◆ EXERCISE AIM
Return the lines below that carry the word "errorCount".

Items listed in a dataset
+++++

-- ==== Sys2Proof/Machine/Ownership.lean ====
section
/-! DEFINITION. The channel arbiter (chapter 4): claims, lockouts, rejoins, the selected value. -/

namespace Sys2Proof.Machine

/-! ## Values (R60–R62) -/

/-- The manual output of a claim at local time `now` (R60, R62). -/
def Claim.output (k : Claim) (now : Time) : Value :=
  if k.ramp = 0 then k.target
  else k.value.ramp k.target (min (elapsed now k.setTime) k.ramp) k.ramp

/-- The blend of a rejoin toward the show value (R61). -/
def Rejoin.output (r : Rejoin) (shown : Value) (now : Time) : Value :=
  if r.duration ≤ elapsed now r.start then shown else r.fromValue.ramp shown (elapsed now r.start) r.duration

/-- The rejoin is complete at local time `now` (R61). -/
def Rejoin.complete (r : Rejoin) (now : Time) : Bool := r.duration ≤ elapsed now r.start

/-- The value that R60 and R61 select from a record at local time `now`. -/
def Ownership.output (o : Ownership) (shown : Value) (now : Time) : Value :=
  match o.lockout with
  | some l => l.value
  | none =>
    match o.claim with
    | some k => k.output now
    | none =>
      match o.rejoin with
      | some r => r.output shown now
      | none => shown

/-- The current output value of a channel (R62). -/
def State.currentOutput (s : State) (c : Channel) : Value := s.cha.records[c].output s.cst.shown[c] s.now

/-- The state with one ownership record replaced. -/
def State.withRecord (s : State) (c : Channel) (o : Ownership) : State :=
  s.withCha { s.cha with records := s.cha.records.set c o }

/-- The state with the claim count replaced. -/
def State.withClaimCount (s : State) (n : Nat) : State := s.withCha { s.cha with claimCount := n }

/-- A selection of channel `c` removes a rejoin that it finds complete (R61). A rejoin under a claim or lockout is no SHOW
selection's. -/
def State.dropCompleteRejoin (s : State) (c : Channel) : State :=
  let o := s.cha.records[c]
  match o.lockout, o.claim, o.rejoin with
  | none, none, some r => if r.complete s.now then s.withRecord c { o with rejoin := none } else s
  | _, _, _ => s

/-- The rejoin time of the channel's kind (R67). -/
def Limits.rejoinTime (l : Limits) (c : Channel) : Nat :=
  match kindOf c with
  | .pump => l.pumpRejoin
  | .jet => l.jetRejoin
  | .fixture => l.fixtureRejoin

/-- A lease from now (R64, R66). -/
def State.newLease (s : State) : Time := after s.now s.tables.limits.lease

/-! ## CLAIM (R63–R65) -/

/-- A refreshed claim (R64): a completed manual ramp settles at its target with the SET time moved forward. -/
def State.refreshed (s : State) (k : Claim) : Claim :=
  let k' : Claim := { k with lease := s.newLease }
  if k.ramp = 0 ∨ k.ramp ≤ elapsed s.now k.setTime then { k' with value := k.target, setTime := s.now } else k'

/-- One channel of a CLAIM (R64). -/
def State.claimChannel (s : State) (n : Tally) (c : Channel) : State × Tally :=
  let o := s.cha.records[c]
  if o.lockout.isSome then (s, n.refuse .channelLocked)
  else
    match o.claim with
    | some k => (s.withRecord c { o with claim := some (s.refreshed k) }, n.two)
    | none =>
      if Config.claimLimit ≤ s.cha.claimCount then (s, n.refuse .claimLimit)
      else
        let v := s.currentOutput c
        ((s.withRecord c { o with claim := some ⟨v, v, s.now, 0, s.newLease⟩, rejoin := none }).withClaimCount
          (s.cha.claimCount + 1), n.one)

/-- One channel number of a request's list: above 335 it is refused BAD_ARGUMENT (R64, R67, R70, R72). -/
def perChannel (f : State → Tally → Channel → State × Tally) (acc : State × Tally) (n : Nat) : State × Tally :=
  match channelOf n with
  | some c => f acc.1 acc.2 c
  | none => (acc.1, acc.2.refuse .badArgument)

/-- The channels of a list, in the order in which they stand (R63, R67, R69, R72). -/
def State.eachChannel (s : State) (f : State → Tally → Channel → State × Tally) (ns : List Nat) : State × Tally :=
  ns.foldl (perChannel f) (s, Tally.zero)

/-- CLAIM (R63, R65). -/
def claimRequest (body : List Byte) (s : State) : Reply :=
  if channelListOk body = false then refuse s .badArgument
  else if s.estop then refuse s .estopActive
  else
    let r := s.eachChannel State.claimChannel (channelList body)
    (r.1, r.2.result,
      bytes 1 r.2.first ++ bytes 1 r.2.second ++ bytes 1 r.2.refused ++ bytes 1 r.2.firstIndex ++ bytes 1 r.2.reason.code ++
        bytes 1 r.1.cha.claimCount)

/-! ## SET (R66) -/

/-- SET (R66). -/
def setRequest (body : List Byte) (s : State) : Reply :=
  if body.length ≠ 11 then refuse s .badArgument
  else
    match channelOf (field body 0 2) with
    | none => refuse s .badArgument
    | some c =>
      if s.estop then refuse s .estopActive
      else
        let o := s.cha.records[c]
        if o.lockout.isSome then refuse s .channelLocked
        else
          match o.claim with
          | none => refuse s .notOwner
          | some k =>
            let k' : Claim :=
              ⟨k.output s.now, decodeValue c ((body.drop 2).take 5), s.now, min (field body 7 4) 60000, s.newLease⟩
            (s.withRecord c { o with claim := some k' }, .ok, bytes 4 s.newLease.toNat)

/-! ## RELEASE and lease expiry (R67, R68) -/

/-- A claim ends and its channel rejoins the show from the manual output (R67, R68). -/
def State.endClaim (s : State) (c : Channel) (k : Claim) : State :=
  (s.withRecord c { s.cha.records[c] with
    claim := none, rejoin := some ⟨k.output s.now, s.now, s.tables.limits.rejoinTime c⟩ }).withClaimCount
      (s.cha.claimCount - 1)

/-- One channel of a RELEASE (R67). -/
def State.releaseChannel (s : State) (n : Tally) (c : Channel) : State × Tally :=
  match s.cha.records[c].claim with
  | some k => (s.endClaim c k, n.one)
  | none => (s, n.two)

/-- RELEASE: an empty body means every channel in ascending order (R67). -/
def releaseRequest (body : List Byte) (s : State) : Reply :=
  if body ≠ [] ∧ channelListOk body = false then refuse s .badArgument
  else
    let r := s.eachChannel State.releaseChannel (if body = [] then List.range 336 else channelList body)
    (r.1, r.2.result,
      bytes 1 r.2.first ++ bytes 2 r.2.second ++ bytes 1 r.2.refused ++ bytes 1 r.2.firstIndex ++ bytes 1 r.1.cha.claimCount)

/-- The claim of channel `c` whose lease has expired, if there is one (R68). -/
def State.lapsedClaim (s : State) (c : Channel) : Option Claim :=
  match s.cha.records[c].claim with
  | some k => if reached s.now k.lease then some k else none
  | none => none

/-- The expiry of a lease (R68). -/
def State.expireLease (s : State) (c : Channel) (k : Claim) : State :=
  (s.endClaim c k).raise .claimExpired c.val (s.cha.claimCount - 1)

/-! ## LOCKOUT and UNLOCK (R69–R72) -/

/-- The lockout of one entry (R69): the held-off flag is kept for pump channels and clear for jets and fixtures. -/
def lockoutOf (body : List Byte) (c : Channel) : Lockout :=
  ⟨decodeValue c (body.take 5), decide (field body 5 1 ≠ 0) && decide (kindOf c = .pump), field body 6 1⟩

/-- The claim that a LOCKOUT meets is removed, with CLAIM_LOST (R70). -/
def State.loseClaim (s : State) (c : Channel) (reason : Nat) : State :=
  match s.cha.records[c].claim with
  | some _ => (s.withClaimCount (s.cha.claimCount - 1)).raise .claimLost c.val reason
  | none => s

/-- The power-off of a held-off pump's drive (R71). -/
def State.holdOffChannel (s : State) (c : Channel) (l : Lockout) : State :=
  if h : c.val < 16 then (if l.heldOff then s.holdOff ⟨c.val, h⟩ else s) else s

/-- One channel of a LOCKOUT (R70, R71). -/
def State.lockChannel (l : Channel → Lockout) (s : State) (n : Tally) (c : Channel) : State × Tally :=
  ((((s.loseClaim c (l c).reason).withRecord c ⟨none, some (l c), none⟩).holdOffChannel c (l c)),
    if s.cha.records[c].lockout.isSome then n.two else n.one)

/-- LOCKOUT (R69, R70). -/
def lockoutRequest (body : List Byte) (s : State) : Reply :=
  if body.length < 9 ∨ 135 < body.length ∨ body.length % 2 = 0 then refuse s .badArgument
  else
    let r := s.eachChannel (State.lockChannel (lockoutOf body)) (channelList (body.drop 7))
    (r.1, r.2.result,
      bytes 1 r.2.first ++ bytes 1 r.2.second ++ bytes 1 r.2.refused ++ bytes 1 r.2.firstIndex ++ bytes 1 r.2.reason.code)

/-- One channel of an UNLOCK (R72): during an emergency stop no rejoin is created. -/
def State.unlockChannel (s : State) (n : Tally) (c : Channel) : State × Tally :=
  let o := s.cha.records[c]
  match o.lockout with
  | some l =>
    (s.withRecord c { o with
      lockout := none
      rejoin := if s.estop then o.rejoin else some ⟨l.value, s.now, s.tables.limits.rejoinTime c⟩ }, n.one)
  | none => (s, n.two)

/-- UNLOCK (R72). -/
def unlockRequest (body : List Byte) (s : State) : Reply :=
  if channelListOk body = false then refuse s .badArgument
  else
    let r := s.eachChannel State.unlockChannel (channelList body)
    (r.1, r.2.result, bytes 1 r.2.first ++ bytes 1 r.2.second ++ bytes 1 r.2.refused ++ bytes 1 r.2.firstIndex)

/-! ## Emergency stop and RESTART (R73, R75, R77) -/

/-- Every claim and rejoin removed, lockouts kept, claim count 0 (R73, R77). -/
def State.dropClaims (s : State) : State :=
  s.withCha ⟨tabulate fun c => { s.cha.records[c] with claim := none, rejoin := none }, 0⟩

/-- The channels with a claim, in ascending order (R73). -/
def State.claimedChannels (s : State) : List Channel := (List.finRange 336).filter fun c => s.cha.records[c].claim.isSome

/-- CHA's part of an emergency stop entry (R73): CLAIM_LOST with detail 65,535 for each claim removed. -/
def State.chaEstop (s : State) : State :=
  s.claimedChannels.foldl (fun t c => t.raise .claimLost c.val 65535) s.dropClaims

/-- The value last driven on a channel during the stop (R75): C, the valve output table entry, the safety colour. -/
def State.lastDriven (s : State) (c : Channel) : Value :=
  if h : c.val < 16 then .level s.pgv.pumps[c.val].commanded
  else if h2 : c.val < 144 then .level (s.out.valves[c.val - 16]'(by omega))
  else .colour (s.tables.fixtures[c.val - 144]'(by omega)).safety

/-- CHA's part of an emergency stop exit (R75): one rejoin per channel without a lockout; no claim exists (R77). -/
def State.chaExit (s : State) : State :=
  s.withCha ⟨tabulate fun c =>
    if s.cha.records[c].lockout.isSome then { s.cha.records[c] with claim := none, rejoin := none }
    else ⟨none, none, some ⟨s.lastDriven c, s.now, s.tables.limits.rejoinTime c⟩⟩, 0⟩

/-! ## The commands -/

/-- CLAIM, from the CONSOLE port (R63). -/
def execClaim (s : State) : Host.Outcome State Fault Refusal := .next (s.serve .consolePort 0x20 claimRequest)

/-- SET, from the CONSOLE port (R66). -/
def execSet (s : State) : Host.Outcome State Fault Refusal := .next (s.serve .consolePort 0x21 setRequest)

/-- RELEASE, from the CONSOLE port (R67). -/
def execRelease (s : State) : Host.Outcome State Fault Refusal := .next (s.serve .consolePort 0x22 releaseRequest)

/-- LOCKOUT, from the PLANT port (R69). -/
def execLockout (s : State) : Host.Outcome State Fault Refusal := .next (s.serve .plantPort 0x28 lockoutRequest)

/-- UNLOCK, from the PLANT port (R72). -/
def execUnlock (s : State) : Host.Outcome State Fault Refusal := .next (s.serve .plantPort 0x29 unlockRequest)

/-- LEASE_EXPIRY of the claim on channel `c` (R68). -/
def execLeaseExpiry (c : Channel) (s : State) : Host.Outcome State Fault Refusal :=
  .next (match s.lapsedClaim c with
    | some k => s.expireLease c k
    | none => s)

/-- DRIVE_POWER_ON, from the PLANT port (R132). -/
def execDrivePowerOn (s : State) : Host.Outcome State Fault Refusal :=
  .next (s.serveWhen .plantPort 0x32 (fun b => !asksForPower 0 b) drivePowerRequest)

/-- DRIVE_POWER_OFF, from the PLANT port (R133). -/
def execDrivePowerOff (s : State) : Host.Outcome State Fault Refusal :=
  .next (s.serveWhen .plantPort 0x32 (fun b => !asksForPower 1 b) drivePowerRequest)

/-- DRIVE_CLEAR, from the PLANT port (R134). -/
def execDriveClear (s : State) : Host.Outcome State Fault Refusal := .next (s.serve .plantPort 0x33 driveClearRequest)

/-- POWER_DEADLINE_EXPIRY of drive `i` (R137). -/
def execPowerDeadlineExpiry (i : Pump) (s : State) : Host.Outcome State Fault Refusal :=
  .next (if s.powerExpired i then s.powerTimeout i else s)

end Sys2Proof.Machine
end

+++++

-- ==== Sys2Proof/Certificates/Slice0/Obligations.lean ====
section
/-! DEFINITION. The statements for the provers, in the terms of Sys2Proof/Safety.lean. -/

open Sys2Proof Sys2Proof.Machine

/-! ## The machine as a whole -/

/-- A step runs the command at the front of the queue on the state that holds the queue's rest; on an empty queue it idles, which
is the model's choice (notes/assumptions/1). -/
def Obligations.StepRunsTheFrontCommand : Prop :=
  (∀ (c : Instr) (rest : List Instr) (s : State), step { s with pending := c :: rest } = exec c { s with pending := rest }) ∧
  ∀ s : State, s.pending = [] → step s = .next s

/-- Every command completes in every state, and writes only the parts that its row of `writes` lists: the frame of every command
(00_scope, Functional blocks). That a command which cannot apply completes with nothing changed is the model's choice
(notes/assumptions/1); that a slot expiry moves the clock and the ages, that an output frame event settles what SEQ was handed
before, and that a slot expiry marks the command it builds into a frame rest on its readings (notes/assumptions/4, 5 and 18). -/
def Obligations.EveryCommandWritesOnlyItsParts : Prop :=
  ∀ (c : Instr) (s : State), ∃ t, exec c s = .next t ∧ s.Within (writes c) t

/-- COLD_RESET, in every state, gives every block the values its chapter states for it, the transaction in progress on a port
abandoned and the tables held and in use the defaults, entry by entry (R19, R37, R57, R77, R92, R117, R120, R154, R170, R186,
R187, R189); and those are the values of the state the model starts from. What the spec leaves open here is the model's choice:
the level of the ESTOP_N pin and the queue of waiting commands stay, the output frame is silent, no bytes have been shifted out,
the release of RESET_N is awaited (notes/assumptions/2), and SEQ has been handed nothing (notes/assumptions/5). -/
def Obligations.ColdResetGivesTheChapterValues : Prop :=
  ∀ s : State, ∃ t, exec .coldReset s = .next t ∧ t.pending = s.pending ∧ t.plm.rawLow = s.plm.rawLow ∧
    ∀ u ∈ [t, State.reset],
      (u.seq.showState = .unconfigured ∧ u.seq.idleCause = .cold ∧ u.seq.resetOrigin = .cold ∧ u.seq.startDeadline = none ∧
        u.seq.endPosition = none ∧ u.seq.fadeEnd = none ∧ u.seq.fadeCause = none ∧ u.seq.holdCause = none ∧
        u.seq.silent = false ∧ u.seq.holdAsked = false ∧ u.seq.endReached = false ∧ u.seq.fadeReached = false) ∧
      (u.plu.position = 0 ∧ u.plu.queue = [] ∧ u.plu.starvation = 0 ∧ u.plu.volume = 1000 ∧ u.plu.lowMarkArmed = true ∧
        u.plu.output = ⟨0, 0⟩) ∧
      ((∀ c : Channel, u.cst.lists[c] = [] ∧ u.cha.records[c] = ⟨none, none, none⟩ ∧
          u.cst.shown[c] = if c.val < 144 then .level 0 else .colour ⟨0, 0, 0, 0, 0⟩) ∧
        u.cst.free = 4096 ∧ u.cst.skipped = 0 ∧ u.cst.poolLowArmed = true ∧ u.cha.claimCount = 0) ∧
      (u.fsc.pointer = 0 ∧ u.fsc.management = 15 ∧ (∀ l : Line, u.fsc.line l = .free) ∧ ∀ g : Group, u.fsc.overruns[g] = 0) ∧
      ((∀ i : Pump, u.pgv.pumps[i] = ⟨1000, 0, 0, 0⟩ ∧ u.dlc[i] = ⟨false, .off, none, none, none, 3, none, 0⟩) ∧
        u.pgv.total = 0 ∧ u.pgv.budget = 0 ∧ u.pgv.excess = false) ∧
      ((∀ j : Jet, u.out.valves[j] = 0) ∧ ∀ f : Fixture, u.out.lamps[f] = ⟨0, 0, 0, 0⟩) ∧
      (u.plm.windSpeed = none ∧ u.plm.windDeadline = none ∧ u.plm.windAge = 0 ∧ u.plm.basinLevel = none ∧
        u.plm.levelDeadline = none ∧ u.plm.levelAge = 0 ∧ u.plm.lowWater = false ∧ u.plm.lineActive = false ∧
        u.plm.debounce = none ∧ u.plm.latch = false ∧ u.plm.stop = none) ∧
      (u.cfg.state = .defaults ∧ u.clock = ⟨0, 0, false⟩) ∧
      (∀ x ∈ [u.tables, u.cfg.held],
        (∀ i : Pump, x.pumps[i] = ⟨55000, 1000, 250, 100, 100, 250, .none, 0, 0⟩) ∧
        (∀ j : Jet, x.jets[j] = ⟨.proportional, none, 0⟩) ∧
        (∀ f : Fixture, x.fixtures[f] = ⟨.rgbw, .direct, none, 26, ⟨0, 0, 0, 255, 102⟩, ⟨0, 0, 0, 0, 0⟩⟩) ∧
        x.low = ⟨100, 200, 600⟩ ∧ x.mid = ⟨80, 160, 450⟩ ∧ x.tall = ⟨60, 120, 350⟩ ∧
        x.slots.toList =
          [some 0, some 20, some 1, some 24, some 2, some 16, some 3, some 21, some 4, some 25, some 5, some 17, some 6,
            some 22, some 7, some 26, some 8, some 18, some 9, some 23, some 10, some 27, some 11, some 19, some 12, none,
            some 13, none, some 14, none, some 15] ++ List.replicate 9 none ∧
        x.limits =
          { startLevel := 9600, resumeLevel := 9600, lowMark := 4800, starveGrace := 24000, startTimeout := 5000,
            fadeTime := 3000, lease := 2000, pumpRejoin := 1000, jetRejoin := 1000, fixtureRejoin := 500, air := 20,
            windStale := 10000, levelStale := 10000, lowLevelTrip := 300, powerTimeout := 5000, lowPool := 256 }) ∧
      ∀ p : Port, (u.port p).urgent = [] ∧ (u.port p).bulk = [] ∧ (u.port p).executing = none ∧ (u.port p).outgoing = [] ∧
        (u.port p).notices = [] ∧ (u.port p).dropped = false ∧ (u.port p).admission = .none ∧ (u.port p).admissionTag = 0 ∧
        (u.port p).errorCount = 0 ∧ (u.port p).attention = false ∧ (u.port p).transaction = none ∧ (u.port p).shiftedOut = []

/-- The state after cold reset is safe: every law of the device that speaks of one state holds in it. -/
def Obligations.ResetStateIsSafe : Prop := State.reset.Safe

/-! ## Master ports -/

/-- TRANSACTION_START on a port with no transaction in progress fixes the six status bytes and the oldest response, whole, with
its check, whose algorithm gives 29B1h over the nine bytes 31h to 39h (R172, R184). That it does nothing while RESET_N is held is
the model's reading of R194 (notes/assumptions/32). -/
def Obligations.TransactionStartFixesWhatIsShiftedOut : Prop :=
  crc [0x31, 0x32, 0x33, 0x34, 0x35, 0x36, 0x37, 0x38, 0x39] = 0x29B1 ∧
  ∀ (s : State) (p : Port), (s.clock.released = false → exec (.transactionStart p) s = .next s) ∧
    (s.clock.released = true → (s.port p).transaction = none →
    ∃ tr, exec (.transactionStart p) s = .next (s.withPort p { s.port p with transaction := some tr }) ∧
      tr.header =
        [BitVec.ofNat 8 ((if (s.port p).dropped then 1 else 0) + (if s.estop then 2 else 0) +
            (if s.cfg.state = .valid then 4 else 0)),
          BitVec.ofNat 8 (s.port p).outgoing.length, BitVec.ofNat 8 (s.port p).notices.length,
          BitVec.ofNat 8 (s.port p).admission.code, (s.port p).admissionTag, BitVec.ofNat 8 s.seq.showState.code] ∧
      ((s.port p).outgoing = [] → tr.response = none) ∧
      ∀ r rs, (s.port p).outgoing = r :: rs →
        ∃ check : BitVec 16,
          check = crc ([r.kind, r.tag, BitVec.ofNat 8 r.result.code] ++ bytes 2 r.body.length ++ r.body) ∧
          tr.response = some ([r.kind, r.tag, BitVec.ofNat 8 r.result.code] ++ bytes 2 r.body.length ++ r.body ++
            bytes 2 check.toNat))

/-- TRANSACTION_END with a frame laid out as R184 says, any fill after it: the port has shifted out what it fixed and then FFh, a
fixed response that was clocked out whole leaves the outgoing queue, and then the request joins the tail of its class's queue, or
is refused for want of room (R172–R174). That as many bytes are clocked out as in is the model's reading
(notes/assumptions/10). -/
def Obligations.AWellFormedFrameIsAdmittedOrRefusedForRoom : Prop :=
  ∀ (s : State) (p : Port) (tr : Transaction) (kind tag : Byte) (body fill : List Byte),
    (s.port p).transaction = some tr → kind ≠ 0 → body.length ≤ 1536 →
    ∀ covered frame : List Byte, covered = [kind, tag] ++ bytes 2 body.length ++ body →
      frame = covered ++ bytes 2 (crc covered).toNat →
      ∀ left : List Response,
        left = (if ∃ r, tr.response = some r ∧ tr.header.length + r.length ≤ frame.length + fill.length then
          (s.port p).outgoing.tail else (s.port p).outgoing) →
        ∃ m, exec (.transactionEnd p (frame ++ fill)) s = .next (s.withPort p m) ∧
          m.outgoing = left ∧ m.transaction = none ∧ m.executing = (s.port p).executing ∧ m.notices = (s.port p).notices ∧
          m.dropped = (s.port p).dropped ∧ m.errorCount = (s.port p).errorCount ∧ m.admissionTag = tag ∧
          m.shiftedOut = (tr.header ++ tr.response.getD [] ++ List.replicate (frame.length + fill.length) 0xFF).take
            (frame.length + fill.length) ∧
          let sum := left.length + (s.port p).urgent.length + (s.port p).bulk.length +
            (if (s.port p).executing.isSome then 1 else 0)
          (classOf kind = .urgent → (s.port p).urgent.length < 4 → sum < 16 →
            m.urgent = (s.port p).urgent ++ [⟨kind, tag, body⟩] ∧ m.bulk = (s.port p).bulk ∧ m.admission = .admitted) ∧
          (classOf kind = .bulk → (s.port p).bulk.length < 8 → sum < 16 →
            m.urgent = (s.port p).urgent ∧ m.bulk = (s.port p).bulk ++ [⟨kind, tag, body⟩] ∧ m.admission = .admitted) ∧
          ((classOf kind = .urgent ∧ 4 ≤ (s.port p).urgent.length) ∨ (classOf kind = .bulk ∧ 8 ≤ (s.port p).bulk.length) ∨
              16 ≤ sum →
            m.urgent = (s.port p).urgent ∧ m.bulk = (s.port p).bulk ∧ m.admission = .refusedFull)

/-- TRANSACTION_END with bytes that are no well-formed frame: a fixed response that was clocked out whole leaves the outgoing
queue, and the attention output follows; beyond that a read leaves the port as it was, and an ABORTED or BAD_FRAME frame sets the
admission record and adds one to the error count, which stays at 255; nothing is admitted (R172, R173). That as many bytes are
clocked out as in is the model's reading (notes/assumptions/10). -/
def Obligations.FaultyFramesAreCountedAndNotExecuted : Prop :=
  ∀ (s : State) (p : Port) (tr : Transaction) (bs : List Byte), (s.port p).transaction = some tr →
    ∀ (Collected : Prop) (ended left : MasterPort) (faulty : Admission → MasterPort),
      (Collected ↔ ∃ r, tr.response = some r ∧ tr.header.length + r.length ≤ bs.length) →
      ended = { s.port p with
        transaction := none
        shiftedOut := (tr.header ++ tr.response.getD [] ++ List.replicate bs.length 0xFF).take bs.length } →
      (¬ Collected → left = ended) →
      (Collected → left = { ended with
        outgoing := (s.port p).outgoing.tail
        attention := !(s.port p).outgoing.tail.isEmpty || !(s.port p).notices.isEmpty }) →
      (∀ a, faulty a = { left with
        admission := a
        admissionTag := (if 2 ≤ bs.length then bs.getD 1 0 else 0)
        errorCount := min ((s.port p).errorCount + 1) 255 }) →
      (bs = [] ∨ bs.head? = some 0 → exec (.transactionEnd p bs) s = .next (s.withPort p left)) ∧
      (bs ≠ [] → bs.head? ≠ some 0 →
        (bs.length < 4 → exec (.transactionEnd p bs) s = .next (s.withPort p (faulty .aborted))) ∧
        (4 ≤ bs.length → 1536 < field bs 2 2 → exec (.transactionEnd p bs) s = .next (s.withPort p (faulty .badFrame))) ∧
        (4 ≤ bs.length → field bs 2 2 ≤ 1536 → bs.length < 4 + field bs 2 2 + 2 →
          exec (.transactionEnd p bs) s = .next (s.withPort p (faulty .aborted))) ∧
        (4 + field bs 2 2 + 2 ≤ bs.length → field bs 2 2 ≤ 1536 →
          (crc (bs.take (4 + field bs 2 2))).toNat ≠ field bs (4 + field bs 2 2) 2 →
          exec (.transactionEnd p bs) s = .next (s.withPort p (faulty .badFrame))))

+++++

◆ SOLUTION TO THIS TASK
        (u.port p).errorCount = 0 ∧ (u.port p).attention = false ∧ (u.port p).transaction = none ∧ (u.port p).shiftedOut = []
          m.dropped = (s.port p).dropped ∧ m.errorCount = (s.port p).errorCount ∧ m.admissionTag = tag ∧
        errorCount := min ((s.port p).errorCount + 1) 255 }) →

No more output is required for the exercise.